Types of fraud. Essentially, fraud is any financial losses to the company caused by the dishonesty of employees, suppliers, or customers. However, it can take some different forms. Running a business is difficult enough when everything goes well. When you’re an entrepreneur, however, the unexpected happens. You must prepare for every possible scenario, including fraud.
Types Of Fraud
According to the Association of Certified Fraud Examiners, small businesses with fewer than 100 employees suffer a median loss of $154,000 due to fraud (ACFE). This figure is higher for small businesses than for most large corporations. Employees and customers are just two examples of people who may exploit your small business. Recognize the various types of business fraud and learn how to protect yourself.
A Ponzi scheme is a fraudulent investment scam that gives the appearance of paying its investors profit, for example, at a set percentage each month. In reality, the returns paid to investors come from their own money or subsequent investors’ money in the scheme. A Ponzi scheme frequently offers investors a high rate of reward to entice them into the scheme, meaning that the scam can continue for a long period due to investors’ willingness to invest significant capital sums on the false assumption that they are receiving high levels of return.
Many types of fraud can be committed in a corporate environment, both at the employee and boardroom levels. These include market abuse or insider trading, falsification of accounts, use of confidential information and trade secrets for personal gain, procurement fraud, false expenses claims, payroll fraud, and extraction fraud via false invoicing.
Mortgage / Property Fraud
Any mortgage obtained by providing false information, whether as to the value of the property or the value or source of a deposit, means that it will have been obtained fraudulently. The evolution of technology and the ability to process applications online with little face-to-face contact is one of the reasons the number of fraudulent loan applications has increased. Property fraud can arise in other contexts too.

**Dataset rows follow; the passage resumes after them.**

-- ==== Sys2Proof/Machine/Branch.lean ====
section
/-! DEFINITION. The three branches (rules R135 to R139). -/

namespace Sys2Proof.Machine

open Host (Outcome)

/-- The shared shape: the target is resolved, and can fail, whether or not the branch is taken (rules R101, R136); a
branch not taken goes on after its own words (rule R139). -/
def branchStep (taken : State → Bool) (target : COperand) (s : State) : Outcome State Fault Refusal :=
  let s1 := s.advance (1 + target.extraWords)
  match s1.effC target with
  | none => .next (s1.fail .outOfRange)
  | some t => .next (if taken s1 then s1.setIp t else s1)

/-- `br target` (rule R135). -/
def execBr (target : COperand) (s : State) : Outcome State Fault Refusal :=
  branchStep (fun _ => true) target s

/-- `brz target` (rule R136): taken iff the zero flag is clear (conflict C2). -/
def execBrz (target : COperand) (s : State) : Outcome State Fault Refusal :=
  branchStep (fun t => !t.zeroFlag) target s

/-- `brnz target` (rule R137): taken iff the zero flag is set (conflict C2). -/
def execBrnz (target : COperand) (s : State) : Outcome State Fault Refusal :=
  branchStep (fun t => t.zeroFlag) target s

end Sys2Proof.Machine
end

Money Laundering is the process by which criminally-obtained money is converted to make it appear as if it were obtained legitimately. Money laundering in legal terms is any dealings with the proceeds of crime, so fraud and money laundering will often go hand in hand. We discussed money laundering in detail earlier in this course.
Business’ Intellectual Property rights, particularly its name, are perhaps the most important asset a business owns since they encompass its entire identity. However, the definition of IP is extremely wide, including much more than the name of the business, extending to its copyright, designs, patents, and trademarks. IP Infringement occurs where it is suspected that information is either used under pretense or information has been taken to sell it back to the business.

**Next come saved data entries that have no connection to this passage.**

-- ==== Sys2Proof/Machine/Assembly.lean ====
section
/-! DEFINITION. The toolchain's operand syntax, emission and rendering (rules R65 to R68), from tokens on: the scope file
leaves the tokeniser, the files and their errors out (log 15). The core uses none of this. -/

namespace Sys2Proof.Machine

/-- The body of an operand token (rules R65, R66): `$n`, `rn`, `@name`. -/
inductive TokenBody where
  | immediate (n : Nat)
  | register (n : Nat)
  | bifName (name : String)
deriving DecidableEq, Repr

/-- An operand token (rule R66): its body, and whether parentheses enclose it. -/
structure OperandToken where
  paren : Bool
  body : TokenBody
deriving DecidableEq, Repr

/-- The names of built-in functions and their ids; the spec names one (rule R144). -/
abbrev BifNames := List (String × Nat)

/-- The one name the spec gives (rule R144). -/
def knownBifs : BifNames := [("hello", Config.bifHelloId)]

/-- The id a name stands for. -/
def idOfName : BifNames → String → Option Nat
  | [], _ => none
  | (n, k) :: rest, name => if n = name then some k else idOfName rest name

/-- The name of an id. -/
def nameOfId : BifNames → Nat → Option String
  | [], _ => none
  | (n, k) :: rest, id => if k = id then some n else nameOfId rest id

/-- An A-slot or B-slot token: only a register stands there (rule R67); its number is reduced modulo 16 (rule R61). -/
def assembleOperand (t : OperandToken) : Option Operand :=
  match t.body with
  | .register n => some (operandOf t.paren (BitVec.ofNat 4 n))
  | .immediate _ => none
  | .bifName _ => none

/-- A C-slot token (rule R66): an immediate is reduced modulo `2^32`; a name stands only in a `bif` and is its id. -/
def assembleCOperand (names : BifNames) (m : Mnemonic) (t : OperandToken) : Option COperand :=
  match t.body with
  | .register n => some (if t.paren then .indirect (BitVec.ofNat 4 n) else .direct (BitVec.ofNat 4 n))
  | .immediate n => some (if t.paren then .absolute (BitVec.ofNat 32 n) else .immediate (BitVec.ofNat 32 n))
  | .bifName name =>
    if m = .callBif then
      match idOfName names name with
      | some k => some (if t.paren then .absolute (BitVec.ofNat 32 k) else .immediate (BitVec.ofNat 32 k))
      | none => none
    else none

/-- The three-operand instruction of three resolved tokens, if all resolve. -/
def assembleThree (names : BifNames) (m : Mnemonic) (a b c : OperandToken) : Option Instr :=
  match assembleOperand a, assembleOperand b, assembleCOperand names m c with
  | some x, some y, some z => some (m.build x y z)
  | _, _, _ => none

/-- The instruction of a mnemonic and its operand tokens, in slot order (rules R54, R66). -/
def assembleLine (names : BifNames) (m : Mnemonic) (ts : List OperandToken) : Option Instr :=
  match arity m.opcode, ts with
  | 0, [] => some (m.build (.direct 0) (.direct 0) (.direct 0))
  | 1, [c] => (assembleCOperand names m c).map (m.build (.direct 0) (.direct 0))
  | 2, [b, c] =>
    match assembleOperand b, assembleCOperand names m c with
    | some y, some z => some (m.build (.direct 0) y z)
    | _, _ => none
  | 3, [a, b, c] => assembleThree names m a b c
  | _, _ => none

/-- The image of a program: the concatenation of its instructions' words, each big-endian (rule R67). -/
def emitProgram (is : List Instr) : List Byte := is.flatMap encodeBytes

/-- An A-slot or B-slot operand as the disassembler prints it (rule R68). -/
def renderOperand : Operand → OperandToken
  | .direct r => ⟨false, .register r.toNat⟩
  | .indirect r => ⟨true, .register r.toNat⟩

/-- A C-slot operand as the disassembler prints it (rule R68). -/
def renderCOperand : COperand → OperandToken
  | .direct r => ⟨false, .register r.toNat⟩
  | .indirect r => ⟨true, .register r.toNat⟩
  | .immediate v => ⟨false, .immediate v.toNat⟩
  | .absolute v => ⟨true, .immediate v.toNat⟩

/-- The listing line of an instruction (rule R68). A `bif` is always shown by its function's name; one whose id no name
is known for has no listing line (log 15). -/
def renderInstr (names : BifNames) (i : Instr) : Option (Mnemonic × List OperandToken) :=
  match i.mnemonic, i.slotC with
  | .callBif, some (.immediate v) =>
    match nameOfId names v.toNat with
    | some name => some (.callBif, [⟨false, .bifName name⟩])
    | none => none
  | .callBif, _ => none
  | m, c => some (m, (i.slotA.map renderOperand).toList ++ (i.slotB.map renderOperand).toList ++ (c.map renderCOperand).toList)

/-- The text of an operand token (rules R66, R68). -/
def OperandToken.text (t : OperandToken) : String :=
  let body := match t.body with
    | .immediate n => "$" ++ toString n
    | .register n => "r" ++ toString n
    | .bifName name => "@" ++ name
  if t.paren then "(" ++ body ++ ")" else body

/-- The words the disassembler consumes for an instruction word (rule R68, conflict C8): as the core does, but no further
word for a `bif`. -/
def disassembledLength (w : Word) : Nat :=
  if w.extractLsb' 28 4 = Mnemonic.opcode .callBif then 1 else wordLength w

end Sys2Proof.Machine
end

Phishing involves the use of email or pop-up messages that appear to be from an organization, for example, a bank, asking a customer for information concerning their account, such as requiring them to confirm, update or validate their details. The email may direct a customer to an artificial site, which will look like a legitimate site of the organization that the fraudulent email was supposedly sent from. The fraud takes place on the back of the information supplied.
Fraud is defined as any deceptive activity carried out by an individual with the intent of obtaining something through illegal means. Deception is a key term in fraud, in which the perpetrator leads their victim to believe an untruth in order to obtain a benefit or value.
The real estate industry, specifically in selling and buying, as well as falsifying documents such as taxes and medical insurance claims, is the most common place where fraud occurs. Fraud is not uncommon and is frequently committed by individuals, organizations, and even businesses.